Small molecules identified from screening efforts are often non-specific or promiscuous binders, related to both RNA's negatively charged backbone and perhaps lack of diversity in its building blocks (Fig. 3(C)). Kelly et al. discuss that electrostatic interactions between the anionic RNA backbone phosphate and cationic functional groups on the small molecule can enhance binding affinity, however they also contribute to non-specific binding.64 Thus, incorporation of positively charged functional groups likely needs to be counter balanced with other target-specific interactions. Perhaps, the most notable example of cationic ligands that target RNA is the aminoglycoside class of antibiotics that bind and inhibit the bacterial ribosome. Its observed side effects, such as ototoxicity, are tied to its promiscuity, hindering clinical application.65,66 However, charge can also be used to improve selectivity. For example, flexible scaffolds with charged centers were specific for an RNA duplex as compared to a DNA duplex where the small molecule could not orient itself in the DNA minor groove.67 Addition of positive charge to diphenylfuran ligands changed an intercalative binding mode to an ionic one, improving specificity.68
RNA contains planar aromatic nucleotide bases that can engage in π–π stacking interactions with aromatic rings in small molecules. While stacking is often specific in defined binding pockets (e.g. in aptamers or riboswitches), it can also occur non-specifically along helical regions or loops of RNA, in DNA, or in proteins. However, various studies have shown that stacking interactions can be used to drive selectivity for RNA.69 One example is an acridine-based ligand discovered to stabilize a G-quadruplex structure found in the long noncoding (lnc)RNA Telomeric Repeat-Containing RNA (TERRA).70 For intercalating small molecules, selectivity can also be improved by designing threading intercalators.71
Another way to increase the binding specificity is to use multivalent compounds to target adjacent binding sites simultaneously, particularly for RNAs with less complex binding pockets.72,73 This multivalency strategy has been used to target expanded repeating RNAs and miRNAs, which are primarily comprised of relatively simple stem-loop structures with internal loops or bulges. Collectively, the design strategy employed for small molecules should be based on the geometrical properties of the target RNA.
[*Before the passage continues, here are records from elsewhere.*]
/-- The EVICT payload (R362). -/
def encEvict (e : Evict) : List Byte :=
  bytesLE 4 e.count ++ bytesLE 6 e.seqA ++ bytesLE 6 e.seqB ++ bytesLE 8 e.htA ++ bytesLE 8 e.htB

def State.evictOf (s : State) (t : Nat) : Option Evict := mapGet (fun _ => none) s.evicts t
def State.setEvict (s : State) (t : Nat) (e : Option Evict) : State :=
  { s with evicts := mapSet (fun _ => none) s.evicts t e }

/-- The pending EVICT record goes to L3 ahead of its data (R179). -/
def State.drainEvict (s : State) (k : Nat) : State :=
  if k % 4 = 3 then
    match s.evictOf (k / 4) with
    | none => s
    | some e => match s.placeRecord k 0x0B (srcPage 0x21) e.htA (encEvict e) with
      | none => s.recordWaits k 40
      | some s1 => s1.setEvict (k / 4) none
  else s

/-- Places a lane's pending GAP records, oldest first, while they can be placed. -/
def drainLaneGaps (k : Nat) : List PendRec → List PendRec → State → State
  | [], kept, s => s.setPend k .bundler kept
  | r :: t, kept, s =>
    match r.gap with
    | none => drainLaneGaps k t kept s
    | some g =>
      if r.held then drainLaneGaps k t (kept ++ [r]) s
      else match s.placeRecord k 0x05 g.src g.part.first (encGap g) with
        | none => (s.recordWaits k (gapBytes g)).setPend k .bundler (kept ++ r :: t)
        | some s1 => drainLaneGaps k t kept (s1.addSat F.QUE_STAT_GAPS 1)

/-- The pending records of a lane enter it (R164). -/
def State.drainLane (s : State) (k : Nat) : State :=
  let s1 := s.drainEvict k
  drainLaneGaps k (s1.pendOf k .bundler) [] s1

/-- No record of the lane waits to enter it. -/
def State.laneClear (s : State) (k : Nat) : Bool :=
  (s.pendOf k .bundler).all (fun r => r.held) && (decide (k % 4 ≠ 3) || (s.evictOf (k / 4)).isNone)

/-- One more skip on a lane (R186): a record that counts bundles counts no items. -/
def addLaneSkip (src : Nat) (x : GapPart) : List PendRec → List PendRec
  | [] => [⟨src, some x, none, false, false, false⟩]
  | r :: t => if r.bundles || r.held then r :: addLaneSkip src x t else { r with own := extendOpt r.own (some x) } :: t

/-- A GAP record folded into the lane's own pending record (R165). -/
def addLaneFold (g : Gap) : List PendRec → List PendRec
  | [] => [⟨g.src, none, some (gapAsUp g), false, g.bundles, false⟩]
  | r :: t => if r.bundles || r.held then r :: addLaneFold g t else { r with up := joinOpt r.up (some (gapAsUp g)) } :: t

/-- The Bundler skips an item of a lane. -/
def State.laneSkip (s : State) (k cause : Nat) (i : Item) : State :=
  s.setPend k .bundler (addLaneSkip i.src (part1 cause none i.ht) (s.pendOf k .bundler))

/-- A GAP record goes on into its lane, or is folded (R165). -/
def State.laneGap (s : State) (k : Nat) (g : Gap) : State :=
  let s1 := s.drainLane k
  match (if s1.laneClear k then s1.placeRecord k 0x05 g.src g.part.first (encGap g) else none) with
  | some s2 => s2.addSat F.QUE_STAT_GAPS 1
  | none => (s1.recordWaits k (gapBytes g)).setPend k .bundler (addLaneFold g (s1.pendOf k .bundler))

/-! ## Eviction (R179) -/

/-- A host-port transaction has begun to deliver the bundle. -/
def State.inDelivery (s : State) (k seq : Nat) : Bool :=
  [0, 1].any (fun p => match s.txOf p with
    | none => false
    | some x => x.bundles.any (fun y => y.1 == k && y.2.1 == seq))

/-- The oldest bundle of a tenant's L3 that can be evicted. -/
def State.evictable (s : State) (t : Nat) : Option Bundle :=
  let k := qOut t 3
  firstWith (fun b => b.done && !(s.inDelivery k b.seq)) (s.closedOf k)

/-- The pending EVICT record grows by a bundle. -/
def evictMore (b : Bundle) : Option Evict → Evict
  | none => ⟨1, b.seq, b.seq, b.firstHt, b.lastHt⟩
  | some e => { e with count := e.count + 1, seqB := b.seq, htB := b.lastHt }

/-- An item of `n` bytes fits its lane: no record waits before it, and the allowance covers it (R177). -/
def State.itemFits (s : State) (k n : Nat) : Bool := s.laneClear k && s.allows (k / 4) (s.laneNeed k n)

/-- The bytes that a lane takes with an item of `n` bytes: on L3 the EVICT record that waits goes ahead of it (R179). -/
def State.withEvict (s : State) (k n : Nat) : Nat :=
  if k % 4 = 3 ∧ (s.evictOf (k / 4)).isSome then n + 40 else n

/-- Evicts bundles until an item of `n` bytes fits lane `k`, behind the records that wait there, or none can be evicted. -/
def evictFor (k n : Nat) : Nat → State → State
  | 0, s => s
  | f + 1, s =>
    let s1 := if s.allows (k / 4) (s.laneNeed k (s.withEvict k n)) then s.drainLane k else s
    if s1.itemFits k n then s1
    else match s1.evictable (k / 4) with
      | none => s1
      | some b =>
        let j := qOut (k / 4) 3
        let s2 := (s1.setClosed j ((s1.closedOf j).filter (fun x => x.seq != b.seq))).freeGran (k / 4) b.granules
        evictFor k n f (s2.setEvict (k / 4) (some (evictMore b (s2.evictOf (k / 4)))))

/-- Makes room for an item of `n` bytes, by eviction where L3 keeps the newest. -/
def State.makeRoom (s : State) (k n : Nat) : State :=
  if s.on (F.QUE_TCFG_L3_NEWEST (k / 4)) then evictFor k n ((s.closedOf (qOut (k / 4) 3)).length + 1) s else s

/-! ## Intake (R366) -/

/-- An item enters its lane, or is skipped (R168, R177, R178, R376). -/
def State.intakeItem (s : State) (k : Nat) (i : Item) : State :=
  let t := k / 4
  let s1 := (s.setPend k .bundler (endReset i.ht (s.pendOf k .bundler))).drainLane k
  if s1.overLimit k (itemBytes i) then s1.laneSkip k gcCREDIT i
  else
    let s2 := s1.makeRoom k (itemBytes i)
    if s2.itemFits k (itemBytes i) then s2.append k i (s2.laneReserve t)
    else
      let s3 := s2.laneSkip k gcQUOTA i
      if s3.fld (F.QUE_TUSE_USED t) < 16 * s3.fld (F.QUE_TQ_MAX t) then { s3 with capped := true } else s3

/-- The lanes in the order in which the Bundler serves their intake queues: L0 first, lowest tenant first, then the
others round robin from place `rr`. -/
def intakeOrder (rr : Nat) : List Nat :=
  (List.range 8).map (fun t => qOut t 0)
    ++ (List.range 24).map (fun n => qOut ((rr + n) % 24 / 3) ((rr + n) % 24 % 3 + 1))

/-- The next item of a lane must wait: the lane closes first. -/
def State.mustWait (s : State) (k : Nat) : Bool :=
  match s.queue (qIntake (k / 4) (k % 4)) with
  | ⟨_, _, .item i⟩ :: _ => s.overLimit k (itemBytes i) && s.canClose k
  | _ => false

/-- BUNDLER_INTAKE (R366): the Bundler takes one entry. -/
def execBundlerIntake (s : State) : Host.Outcome State Fault Refusal :=
  .next (s.when s.running fun s =>
    let order := intakeOrder s.hallmark.rr
    let s1 := forEach (order.filter (fun k => s.mustWait k)) (fun k s => s.askClose k) s
    match firstWith (fun k => !(s.queue (qIntake (k / 4) (k % 4))).isEmpty && !(s.mustWait k)) order with
    | none => s1
    | some k =>
      match s1.popQueue (qIntake (k / 4) (k % 4)) with
      | none => s1
      | some (e, s2) =>
        let s3 := if k % 4 = 0 then s2
          else { s2 with hallmark := { s2.hallmark with rr := (3 * (k / 4) + k % 4) % 24 } }
        match e.body with
        | .item i => s3.intakeItem k i
        | .gaps l => forEach l (fun g s => s.laneGap k g) s3
        | _ => s3)

/-- BUNDLE_AGE_EXPIRY (R367): AGE of a lane L1-L3 has passed since its first item. -/
def execBundleAgeExpiry (t l : Nat) (s : State) : Host.Outcome State Fault Refusal :=
  let k := qOut t l
  .next (s.when (s.running && decide (t < 8) && decide (1 ≤ l) && decide (l < 4) && s.on (F.BND_LCFG_AGE k) && s.ageDue k 0) fun s =>
    s.askClose k)

/-- GAP_RECORD_ENQUEUE (R164): the pending records of a producer of a queue enter it as far as its credits allow. -/
def execGapRecordEnqueue (q prod : Nat) (s : State) : Host.Outcome State Fault Refusal :=
  .next (s.when s.running fun s =>
    match prodOf prod with
    | none => s
    | some p =>
      if q < 0x20 then (if p = .bundler then s.drainLane q else s)
      else if 0x70 ≤ q ∧ q < 0x78 then (if p = .psq then s.psqGaps (q - 0x70) else s)
      else if q < 0x68 then s.drain q p
      else s)

/-! ## The header (R370) -/

/-- An HT lies in a dip window, or at or after the start of a dip whose window is open (R81). -/
def State.inDip (s : State) (h : Nat) : Bool :=
  s.sys.dipWins.any (fun w => decide (w.1 ≤ h) && decide (h ≤ w.2))
    || (match s.sys.dipStart with | none => false | some a => decide (a ≤ h))

/-- The flags of an item in a bundle whose first item has the HT `h0` (R360). -/
def State.itemFlags (s : State) (h0 : Nat) (i : Item) : Nat :=
  i.flags % 8 + (if s.inDip i.ht then 8 else 0)
    + 16 * min 7 (epochAt s.rck.epochs i.ht - epochAt s.rck.epochs h0)

/-- An item in a payload (R360). -/
def State.encItem (s : State) (h0 : Nat) (i : Item) : List Byte :=
  bytesLE 1 i.ty ++ bytesLE 1 (s.itemFlags h0 i) ++ bytesLE 2 i.src ++ bytesLE 2 i.payload.length ++ bytesLE 2 i.seq
    ++ padTo 4 i.payload

def flag (b : Bool) (n : Nat) : Nat := if b then n else 0

/-- The health word of a tenant (R370). -/
def State.health (s : State) (t : Nat) : Nat :=
  let vs := (clampInt 0 255 (quot ((s.sys.vstore : Int) - 2000) 20)).toNat
  let tj := (clampInt 0 255 (quot (s.sys.temp + 640) 10)).toNat
  flag (s.on F.SXT_STAT_LOCK) 1 + flag (s.on F.CLK_SYN_HOLDOVER) 2 + flag (s.on F.SYS_DIP_ACTIVE) 4
    + flag (s.activeSlot t).isNone 8 + flag (s.on F.LOG_STATUS_DEAD) 16 + flag s.rck.ofs.isNone 32
    + flag (s.on F.RCK_STAT_EXHAUSTED) 64 + flag (s.on F.SXT_EVT_REV_SUSPECT) 128
    + (if t = 0 then 256 * s.fld F.TAM_LATCH_LATCHED else 0) + 65536 * vs + 16777216 * tj

/-- The flags of a bundle header (R370). -/
def State.bundleFlags (s : State) (t : Nat) (items : List Item) : Nat :=
  let has := fun ty => items.any (fun i => i.ty == ty)
  let eps := items.map (fun i => epochAt s.rck.epochs i.ht)
  flag (has 0x05) 1 + flag (has 0x06 || eps.any (fun e => e != eps.headD 0)) 2
    + flag (items.any (fun i => decide (i.ty ≤ 4) && s.inDip i.ht)) 4 + flag (items.any (fun i => i.flags.testBit 0)) 8
    + flag (has 0x0B) 16 + flag (t == 0 && s.on F.LOG_STATUS_DEAD) 32 + flag (decide (1 ≤ s.levelInForce)) 64
    + flag (has 0x09) 128

/-- The bundle that closes on a lane (R369, R370). -/
def State.makeBundle (s : State) (k : Nat) : Bundle :=
  let t := k / 4
  let ln := s.lane k
  let h0 := (ln.items.map (fun i => i.ht)).headD 0
  let mode := s.closeMode k
  let gen := s.activeGen t
  let seq := (s.ten t).seqNext
  let payload := (ln.items.map (fun i => s.encItem h0 i)).flatten
  let header := [0xB7, 1] ++ bytesLE 1 (16 * t + 4 * (k % 4) + mode) ++ bytesLE 1 (s.bundleFlags t ln.items)
    ++ bytesLE 2 payload.length ++ bytesLE 2 ln.items.length ++ bytesLE 6 seq ++ bytesLE 2 gen
    ++ bytesLE 4 (s.epochIdAt h0) ++ bytesLE 8 h0 ++ bytesLE 4 (s.health t)
  ⟨seq, mode, gen, header, payload, [], ceilDiv (32 + payload.length + tagLen mode) 32, false, h0,
   (ln.items.map (fun i => i.ht)).getLastD h0, ln.res + s.fromRes k (s.tagNeed k)⟩

/-! ## Closing (R368, R369, R376) -/

/-- Requests a further reservation within 4,096 of the committed high-water (R376). -/
def State.reserveSeq (s : State) (t : Nat) : State :=
  if s.seqLeft t ≤ 4096 ∧ !(s.hallmark.rsvReq.testBit t) then
    { s with hallmark := { s.hallmark with rsvReq := s.hallmark.rsvReq ||| 2 ^ t } }.nvRequest
      (.seqReserve t ((s.tnv t).seqHw + 65536))
  else s

/-- The close cycle of a lane (R369). -/
def State.closeLane (s : State) (k : Nat) : State :=
  let t := k / 4
  let b := s.makeBundle k
  let s1 := s.takeGran t (s.tagNeed k) (s.heldBack k (s.tagNeed k))
  let s2 := (s1.modLane k (fun _ => { lane0 with credit := true })).setClosed k (s1.closedOf k ++ [b])
  let s3 := { s2 with hallmark := { s2.hallmark with queue := s2.hallmark.queue ++ [(k, b.seq)] } }
  let s4 := s3.modTen t (fun x => { x with seqNext := x.seqNext + 1, bundles := min (x.bundles + 1) (2 ^ 32 - 1) })
  (s.bndRise s4).reserveSeq t

/-- The lanes in closing order: L0 first, then L1, L2, L3; within a class the lowest tenant first (R368). -/
def closeOrder : List Nat := (List.range 32).map (fun n => qOut (n % 8) (n / 8))

/-- BUNDLE_CLOSE (R367-R369): the first lane whose close condition stands and that can close. -/
def execBundleClose (s : State) : Host.Outcome State Fault Refusal :=
  .next (s.when s.running fun s =>
    match firstWith (fun k => (s.lane k).closeReq && !(s.lane k).items.isEmpty && s.canClose k) closeOrder with
    | none => s
    | some k => s.closeLane k)

/-- SEQ_RESERVATION_COMMIT (R376): the reservation in work is committed. -/
def execSeqReservationCommit (t : Nat) (s : State) : Host.Outcome State Fault Refusal :=
  .next (s.when (s.cclk && s.stw.nvActive) fun s =>
    match s.stw.nvq with
    | .seqReserve u hw :: _ =>
      if u = t then
        let s1 := s.modTnv t (fun n => { n with seqHw := hw })
        { s1 with hallmark := { s1.hallmark with rsvReq := s1.hallmark.rsvReq - (s1.hallmark.rsvReq &&& 2 ^ t) } }.nvEnd
      else s
    | _ => s)

/-! ## The Hallmark engine (R372-R375) -/



/-- SEAL_START (R374, R375): the head of the seal queue, unless SEAL_STOP holds it. -/
def execSealStart (s : State) : Host.Outcome State Fault Refusal :=
  .next (s.when (s.running && s.hallmark.work.isNone) fun s =>
    match s.hallmark.queue with
    | [] => s
    | (k, q) :: rest =>
      let mode := match s.bundleAt k q with | none => 0 | some b => b.mode
      if s.on F.TAM_LATCH_SEALSTOP && mode != 0 then
        if s.on F.BND_HSTAT_STOPPED then s
        else (s.risen [0x21] (s.setFld F.BND_HSTAT_STOPPED 1)).raise 0x21 8
      else { s with hallmark := { s.hallmark with queue := rest, work := some (k, q) } })

/-- The nonce of a bundle (R373). -/
def State.nonce (s : State) (t : Nat) (b : Bundle) : List Byte :=
  bytesLE 4 s.nv.trim.devLo ++ bytesLE 1 t ++ bytesLE 6 b.seq ++ bytesLE 2 b.gen

/-- The bundle key of a generation: of the slot that holds it (R372, R388). -/
def State.genKey (s : State) (t gen : Nat) : List Byte := s.bundleKey t gen (s.heldKey t gen)

/-- What the engine makes of a bundle (R371, R372). -/
def State.sealBundle (s : State) (t : Nat) (b : Bundle) : Bundle :=
  let key := s.genKey t b.gen
  let n := s.nonce t b
  if b.mode = 2 then
    { b with payload := Config.ccmCipher key n b.header b.payload, tag := Config.ccmTag key n b.header b.payload, done := true }
  else if b.mode = 1 then { b with tag := Config.ccmTag key n (b.header ++ b.payload) [], done := true }
  else { b with done := true }

/-- SEAL_DONE (R374): the bundle in work is finished, and its lane's seal credit returns. -/
def execSealDone (s : State) : Host.Outcome State Fault Refusal :=
  .next (s.when s.running fun s =>
    match s.hallmark.work with
    | none => s
    | some (k, q) =>
      let sealed := match s.bundleAt k q with | none => false | some b => b.mode != 0
      let s1 := s.setClosed k ((s.closedOf k).map (fun b => if b.seq = q then s.sealBundle (k / 4) b else b))
      let s2 := (if sealed then s1.addSat F.BND_SEALS_COUNT 1 else s1).modLane k (fun x => { x with credit := false })
      { s2 with hallmark := { s2.hallmark with work := none } })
Non-specific binding can have broad implications, as exemplified in pentamidine, an FDA-approved antimicrobial drug.74,75 In addition to its antimicrobial function, this compound can bind to the triplet repeat expansion r(CUG)exp that causes myotonic dystrophy type 1 (DM1) and inhibit the binding of the alternative pre-mRNA splicing regulator muscleblind-like 1 (MBNL1), thus improving the splicing defects associated with MBNL1 sequestration.75 However, further investigations showed compound is non-specific for r(CUG)exp and also interacts with DNA and proteins.76
Finally, RNA conformational flexibility is both a challenge and an opportunity for selective binding.77 In solution, both RNAs and proteins exist in multiple different conformations called conformational ensembles.78 While proteins exist in one or a limited number of well-folded structures, RNA exhibits a relatively large number of conformations that have similar stability.79 RNA molecules also have a greater degree of local structural fluctuations compared to proteins,80 posing signficant challenges for structural determination.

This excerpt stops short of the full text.